By Dane Rhys and Timothy Gardner
HEGINS, Pa (Reuters) – Rick Bender, who owns a coal processing plant in Hegins, Pennsylvania, voted for Republican Donald Trump in 2016, in part because of his promise to revive the industry from a decade-long decline.
The revival never came. Bender says he is struggling to keep workers employed at the plant in eastern Pennsylvania because coal prices are so low. Still, he plans to vote for Trump again come November. He says the president’s Democratic challenger Joe Biden is too focused on fighting climate change.
“We feel if Trump doesn’t get elected, the coal business is done,” said Bender, 61.
Bender represents a dynamic that could complicate Democratic efforts to win back battleground states like Pennsylvania in the 2020 fight for the White House. Instead of punishing Trump for failing to deliver the coal renaissance he promised, many voters with ties to blue-collar industries continue to support him.

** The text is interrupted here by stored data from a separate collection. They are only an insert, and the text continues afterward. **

theorem witness_TwinRecordsArrive_mirror :
    (let f := recS (twinS id) 0x10 1 3 0 (leBytes 8 107 ++ List.replicate 56 3); takenS (twinS id) f = true ∧ f.vc = 1 ∧ f.tag.toNat % 256 = 0x10) ∧
    (let f := recS (twinS id) 0x11 1 3 0 (leBytes 2 107 ++ leBytes 6 0 ++ List.replicate 64 3)
     takenS (twinS id) f = true ∧ f.tag.toNat % 256 = 0x11 ∧
      (let s := (twinS id).modFills (fun x => { x with descs := [(107, { desc0 with wlen := 9 })] }); takenS s f = true ∧
        (f.payload.length - 8) / 64 ≤ (s.desc 107).wlen)) ∧
    (let f := recS (twinS id) 0x12 1 3 0 (leBytes 8 7 ++ List.replicate 32 3); takenS (twinS id) f = true ∧ f.payload.length / 40 = 1 ∧ 7 < ccount (twinS id) 3) ∧
    (let f := recS (twinS id) 0x13 1 3 0 (leBytes 8 7 ++ List.replicate 32 3); takenS (twinS id) f = true ∧ f.tag.toNat % 256 = 0x13) ∧
    (let f := recS (twinS id) 0x14 1 3 0 []; takenS (twinS id) f = true ∧ f.tag.toNat % 256 = 0x14) := by
  decide +kernel

theorem witness_TwinTimers :
    shaped (twinS id) = true ∧ twinRuns (twinS id) = true ∧ portUp (twinS id) 6 = true ∧ twinRuns smp = false ∧
    (twinS id).pcl.buckets.isEmpty = true ∧ (twinS id).fills.stages.isEmpty = true ∧ (twinS id).twin.detach = none ∧ (twinS id).twin.stale = 0 ∧
    (twinS id).twin.resync = false ∧ (twinS id).twin.paired = true ∧ (twinS id).twin.lastRx + 320000 ≤ (twinS id).aon.toNat ∧
    (twinS id).twin.sense = false ∧ (twinS (fun w => { w with sense := true, role := 1 })).twin.sense = true ∧
    (twinS (fun w => { w with lastRx := 1234567 })).twin.lastRx + 320000 > 1234567 ∧
    (let s := { twinS (fun w => { w with role := 0, paired := false }) with aon := 32000000 }
     twinRuns s = true ∧ s.twin.role = 0 ∧ s.twin.readyAt + 32000000 ≤ s.aon.toNat ∧ twRole s = 1) ∧
    (let s := { twinS (fun w => { w with role := 0, sense := true }) with aon := 32000000, tc := { (twinS id).tc with cfg := cfgOf [(0x340, 2)] } }
     twinRuns s = true ∧ s.twin.role = 0 ∧ s.twin.readyAt + 32000000 ≤ s.aon.toNat ∧ twRole s ≠ 1 ∧ s.twin.sense = true) ∧
    (let s := twinS (fun w => { w with role := 3, released := some 7 }); s.twin.released = some 7 ∧ s.twin.role = 3 ∧ 7 + 320000 ≤ s.aon.toNat) ∧
    (let s := twinS (fun w => { w with detach := some (9, 77) })
     s.twin.detach = some (9, 77) ∧ 77 + 640000 ≤ s.aon.toNat ∧ s.twin.stale = 0 ∧ s.twin.resync = false ∧ mirrorDrained s = true) ∧
    (let s := after (.partReset 3 headS) (withEntry 8 hbmS); (s.part 3).reset.map (·.mirror) = some true ∧
      ((s.modPart 3 (fun q => { q with reset := q.reset.map (fun r => { r with mirror := false }) })).part 3).reset.map (·.mirror) = some false) ∧
    (smp.part 3).reset = none := by
  decide +kernel

/-- `ReservedFormatLoadsNothing`, `FloorsRiseAtCommit`, `LinesOfAnEmptyEpoch`. -/
theorem witness_WholeRules :
    smp.quiet 3 = true ∧ ({ arrS with fmt := 13 } : ArrSlot).flip = false ∧ ({ arrS with fmt := 13 } : ArrSlot).fmt.toNat = 13 ∧
    mgmtOk 0x141 3 envS hbmS = true ∧ secNum (cfgOf [(16, 1)]) 16 1 = 1 ∧
    (let s := { flashS with tc := { flashS.tc with fwfloor := 9 } }; fwSvn s false < s.tc.fwfloor) ∧
    (let s := hbmS.modKey 3 (fun x => { x with k0 := none })
     shaped s = true ∧ (s.slab (slabOf dev9)).shared = false ∧ (s.keyReg (slotOf (s.slab (slabOf dev9)))).curKey = none ∧
      (s.slab (slabOf dev9)).valid = true ∧ mget none s.glazeSlabs (slabOf dev9) = none ∧
      mget none s.hbm.lines dev9 = some meta9 ∧ mget [] s.hbm.flaws dev9 = [] ∧
      (s.keyReg (slotOf (s.slab (slabOf dev9)))).key (mdEpoch (mdMake false false 3)) = none) := by
  decide +kernel

/-! Records with any payload, for the clauses of `TwinRecordsArrive` on ATTACH and on checkpoint units. -/

theorem crcStep_lt (c : Nat) (b : Byte) (hc : c < 2 ^ 32) : closeFrame.step c b < 2 ^ 32 := by
  have h : ∀ (l : List Nat) (x : Nat), x < 2 ^ 32 →
      l.foldl (fun c _ => if c % 2 = 1 then Nat.xor (c / 2) 0x82F63B78 else c / 2) x < 2 ^ 32 := by
    intro l
    induction l with
    | nil => intro x hx; exact hx
    | cons a l ih =>
      intro x hx
      rw [List.foldl_cons]
      apply ih
      split
      · exact Nat.xor_lt_two_pow (by omega) (by decide)
      · omega
  exact h _ _ (Nat.xor_lt_two_pow hc (Nat.lt_of_lt_of_le b.isLt (by decide)))

theorem crc_lt (bs : List Byte) : closeFrame.crc32cOf bs < 2 ^ 32 := by
  have h : ∀ (l : List Byte) (x : Nat), x < 2 ^ 32 → l.foldl closeFrame.step x < 2 ^ 32 := by
    intro l
    induction l with
    | nil => intro x hx; exact hx
    | cons b l ih => intro x hx; exact ih _ (crcStep_lt x b hx)
  exact Nat.xor_lt_two_pow (h bs _ (by decide)) (by decide)

def openRec (vc : BitVec 3) (tag : Half) (n : BitVec 6) (b : List Byte) : Frame :=
  ⟨vc, false, 0, 7, 0xFFFFFF, 0, tag, 0, 3, 0, 0, 0, false, false, 0, 0, 0, false, false, n, 0, true, b⟩
def anyRec (vc : BitVec 3) (tag : Half) (n : BitVec 6) (b : List Byte) : Frame :=
  { openRec vc tag n b with fcrc := BitVec.ofNat 32 (closeFrame.crc32cOf (headBytes 0xD (openRec vc tag n b) ++ b)) }

theorem anyRec_ok {vc : BitVec 3} {tag : Half} {n : BitVec 6} {b : List Byte} (hn : n.toNat ≤ 32) (hb : b.length = 32 * n.toNat) :
    fcrcOk 0xD (anyRec vc tag n b) = true := by
  have h : (BitVec.ofNat 32 (closeFrame.crc32cOf (headBytes 0xD (openRec vc tag n b) ++ b))).toNat =
      closeFrame.crc32cOf (headBytes 0xD (openRec vc tag n b) ++ b) := by
    rw [BitVec.toNat_ofNat, Nat.mod_eq_of_lt (crc_lt _)]
  have hh : headBytes 0xD (anyRec vc tag n b) = headBytes 0xD (openRec vc tag n b) := rfl
  simp only [fcrcOk, hh, Bool.and_eq_true, decide_eq_true_eq, beq_iff_eq]
  exact ⟨⟨⟨rfl, hn⟩, hb⟩, h⟩

theorem anyRec_taken {s : State} {vc : BitVec 3} {tag : Half} {n : BitVec 6} {b : List Byte} (hn : n.toNat ≤ 32) (hb : b.length = 32 * n.toNat)
    (hu : portUp s 6 = true) (hr : ((s.port 6).vc vc.toNat).rst = false) (he : ((s.port 6).vc vc.toNat).expect = 0)
    (hg : vcGlazed (s.modVc 6 vc.toNat (fun x => { x with expect := x.expect + 1, nak := false })) 6 vc.toNat = false) :
    rxAccept 6 0xD (anyRec vc tag n b) s = (s.modVc 6 vc.toNat (fun x => { x with expect := x.expect + 1, nak := false }), true) := by
  have hf := anyRec_ok (vc := vc) (tag := tag) hn hb
  have h1 : (anyRec vc tag n b).vc = vc := rfl
  have h2 : (anyRec vc tag n b).cval = false := rfl
  have h3 : (anyRec vc tag n b).seq = 0 := rfl
  have h4 : rxWake 6 s = s := rfl
  have h5 : frameHome (s.modVc 6 vc.toNat (fun x => { x with expect := x.expect + 1, nak := false })) 6 0xD (anyRec vc tag n b) = true := rfl
  unfold rxAccept
  simp only [h1, h2, h3, h4, hf, hu, hr, he, Bool.not_true, Bool.false_eq_true, if_false, ne_eq, not_true_eq_false]
  simp only [h5, hg, Bool.not_true, Bool.false_eq_true, if_false]

theorem witness_TwinRecordsArrive_any (vc : BitVec 3) (hv : vc = 0 ∨ vc = 2) (tag : Half) (n : BitVec 6) (b : List Byte) (hn : n.toNat ≤ 32)
    (hb : b.length = 32 * n.toNat) : ∃ u, rxAccept 6 0xD (anyRec vc tag n b) (twinS id) = (u, true) ∧ twinRuns u = true ∧
      u.pcl.buckets = [] ∧ u.fills.stages = [] ∧ u.twin = (twinS id).twin := by
  rcases hv with rfl | rfl
  · exact ⟨_, anyRec_taken hn hb (by decide +kernel) (by decide +kernel) (by decide +kernel) (by decide +kernel),
      by decide +kernel, by decide +kernel, by decide +kernel, by decide +kernel⟩
  · exact ⟨_, anyRec_taken hn hb (by decide +kernel) (by decide +kernel) (by decide +kernel) (by decide +kernel),
      by decide +kernel, by decide +kernel, by decide +kernel, by decide +kernel⟩

/-- ATTACH of this module's configuration with either role of the peer, and of another configuration: the payload of an
`anyRec` of 64 bytes may be any of them. -/
theorem witness_TwinRecordsArrive_attach (s : State) (peer : Byte) :
    (∃ b : List Byte, b.length = 64 ∧ b.take 48 = attachDigest s ∧ nth 0 b 48 = peer) ∧ (∃ b : List Byte, b.length = 64 ∧ b.take 48 ≠ attachDigest s) := by
  have hl : (attachDigest s).length = 48 := padTo_length _
  refine ⟨⟨attachDigest s ++ peer :: List.replicate 15 0, by simp [hl], List.take_left' hl, ?_⟩, ?_⟩
  · simp [nth, hl]
  · by_cases h : attachDigest s = List.replicate 48 1
    · exact ⟨List.replicate 64 2, by simp, by rw [h]; decide⟩
    · exact ⟨List.replicate 64 1, by simp, fun hc => h hc.symm⟩

/-! Ill-formed terms that the check refuses, one for each check of `WellFormed.lean`. -/

theorem test_wf_port : Instr.wf (.linkBringUp 7) = false ∧ Instr.wf (.linkBringUp 6) = true := by decide
theorem test_wf_link : Instr.wf (.lpi 6 0) = false ∧ Instr.wf (.lpi 5 0) = true := by decide
theorem test_wf_slab : Instr.wf (.slabGlazeEnd 768) = false ∧ Instr.wf (.slabGlazeEnd 767) = true := by decide
theorem test_wf_source : Instr.wf (.fillingStage 0 headS { stageB with src := 1, port := 6 }) = false ∧ Instr.wf (.fillingStage 0 headS stageB) = true := by decide
theorem test_wf_errors : Instr.wf (.patrolScrubRead [(72, 1)]) = false ∧ Instr.wf (.patrolScrubRead [(3, 1), (3, 2)]) = false ∧
    Instr.wf (.patrolScrubRead [(71, 1), (3, 2)]) = true := by decide
theorem test_wf_unit : Instr.wf (.swr 0 1 2 []) = false := by decide
theorem test_wf_count : Instr.wf (.srd 0 1 2 0) = false ∧ Instr.wf (.srd 0 1 2 1) = true := by decide
theorem test_wf_crust : Instr.wf (.crustLoad envS 0 false 6 0 0) = false ∧ Instr.wf (.crustLoad envS 0 true 6 0 0) = true := by decide
theorem test_wf_param : Instr.wf (.tokenStep 0 headS { stepB 1 0 with param := [1] }) = false := by decide
theorem test_wf_nonce : Instr.wf (.attestDev envS [1]) = false := by decide
theorem test_wf_slabs : Instr.wf (.grantGran envS 0 1 [(768, 0)]) = false ∧ Instr.wf (.reclaimGran envS 0 1 [768]) = false ∧
    Instr.wf (.moveGran envS 0 1 1 [(767, 0)]) = true := by decide
theorem test_wf_hash : Instr.wf (.enroll envS 0 false [1] certS true) = false ∧ Instr.wf (.enroll envS 0 false (List.replicate 48 1) [1] true) = false ∧
    Instr.wf (.enroll envS 0 false (List.replicate 48 1) certS true) = true := by decide +kernel
theorem test_wf_flash : Instr.wf (.flashWrite envS false false 0 (List.replicate 1048577 0) true) = false := by
  simp only [Instr.wf, List.length_replicate]
  decide
theorem test_wf_wwr : Instr.wf (.wwr 0 [1]) = false := by decide
theorem test_wf_mcpl : Instr.wf (.mcpl 0 []) = false ∧ Instr.wf (.mcpl 0 [1]) = true := by decide
theorem test_wf_temps : Instr.wf (.dieTempRead []) = false ∧ Instr.wf (.telemetryRefresh ⟨0, 0, 0, 0, 0, []⟩) = false := by decide
theorem test_wf_recovery : Instr.wf (.recData 0 [] true) = false ∧ Instr.wf (.recData 0 [1] true) = true := by decide
theorem test_wf_twin : Instr.wf (.heartbeat { frameX with vc := 1 }) = false ∧ Instr.wf (.fdesc { frameX with vc := 0 }) = false ∧
    Instr.wf (.ckpt { frameX with vc := 0 }) = false := by decide

/-! Worked examples of the spec. -/

/-- R407's check values over the ASCII bytes "123456789". -/
theorem test_crc : (List.range 3).map (fun alg => crcOf alg [0x31, 0x32, 0x33, 0x34, 0x35, 0x36, 0x37, 0x38, 0x39]) =
    [0xE3069283, 0xCBF43926, 0x6C40DF5F0B497347] := by decide +kernel

/-- R13: tile (13, 6) is tile 109, of granule 30. -/
theorem test_granule : granuleOf (16 * 6 + 13) = 30 := by decide

/-- Device overview: a partition of granules 9, 10, 17 and 18 holds the 4 × 4 block of tiles x = 2–5, y = 2–5. -/
theorem test_partition_tiles : { part0 with granules := 0x60600#32 }.tiles = [34, 35, 36, 37, 50, 51, 52, 53, 66, 67, 68, 69, 82, 83, 84, 85] := by
  decide +kernel

/-- Memory system: partition byte address 0x2_4ABC_DE40 with slab 209 at PSLOT 18 is device address 0x1A_2ABC_DE40, in channel
181, pseudo-channel 1. -/
theorem test_translate :
    let s := smp.modHbm (fun h => { h with slabs := [(209, { slab0 with valid := true, owner := 3, pslot := 18 })] })
    translate s 3 (0x24ABCDE40 / 64) = some 0x1A2ABCDE40 ∧ (chanOf s 0x1A2ABCDE40).1 = 181 ∧ (chanOf s 0x1A2ABCDE40).2.1 = 1 ∧
      stackOf 181 = 5 := by
  decide +kernel

/-- R13: the window of partition 5 begins at 0x24_0000; its SQ base of queue 0 lies 0x2000 further on. -/
theorem test_window : ((after (.registerWrite 0x242000 0x12345) (upS id)).queue 5 0).sqbase = 0x12000 := by decide +kernel

/-- The header of R348, field by field: TYPE 2 (WRD), LEN 8 from bit 8, TAG 5 from bit 21, ADDR 0x1000 from bit 64; a TYPE of 0xA
spells no command. -/
theorem test_transaction : let h (typ : Nat) : BitVec 128 := BitVec.ofNat 128 (typ + 8 * 2 ^ 8 + 5 * 2 ^ 21 + 0x1000 * 2 ^ 64)
    transactionOf (h 2) [] = some (.wrd 0x1000 8 5) ∧ transactionOf (h 0xA) [] = none := by decide +kernel

/-! A few commands. -/

/-- s[D] + s[A], wrapping (R104): s2 is 2^64 − 1, s1 is 7. -/
theorem test_scl_add : ((advance 3 1001 (after (.sclAdd 3 9 1 2) smp)).part 3).ctx.sreg 9 = 6 := by decide +kernel

/-- A taken JMP of hold 1 takes a bubble (R103). -/
theorem test_ctl_jmp : let t := after (.ctlJmp 3 1 20) smp; (t.part 3).ctx.pc = 20 ∧ (t.seq 3).cyc = 1002 := by decide +kernel

/-- Commands are taken in the order they came in. -/
theorem test_queue : (match step { smp with pending := [.ctlJmp 3 1 20, .evtCtlFrclr] } with | .next t => t.pending | _ => []) = [.evtCtlFrclr] := by
  decide +kernel

end Sys2Proof.Tests
end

Reuters interviewed 26 coal workers across Pennsylvania and found that all but one plans to back Trump on Nov. 3. While many cited faults with the president, whose incendiary style turns some off, they fear Biden’s clean-energy plan would hasten coal’s decline, and that the new green jobs wouldn’t come quickly enough to keep their families financially secure. An experienced miner can expect to earn as much as $100,000 annually including overtime, according to the U.S. Bureau of Labor Statistics.
“There really is a very big human cost of just turning the light switch off,” on coal, said Jarrod Gieniec, 40, a miner at Silver Creek in eastern Pennsylvania’s Schuylkill County.
Recent polls show Biden ahead in Pennsylvania, helped by his strength in Philadelphia and surrounding suburbs. A Reuters/Ipsos poll from last week showed the former vice president with a narrow 3 percentage-point lead in the state, while a Washington Post-ABC News poll released Sept. 29 shows Biden with a 9 percentage-point advantage there among likely voters.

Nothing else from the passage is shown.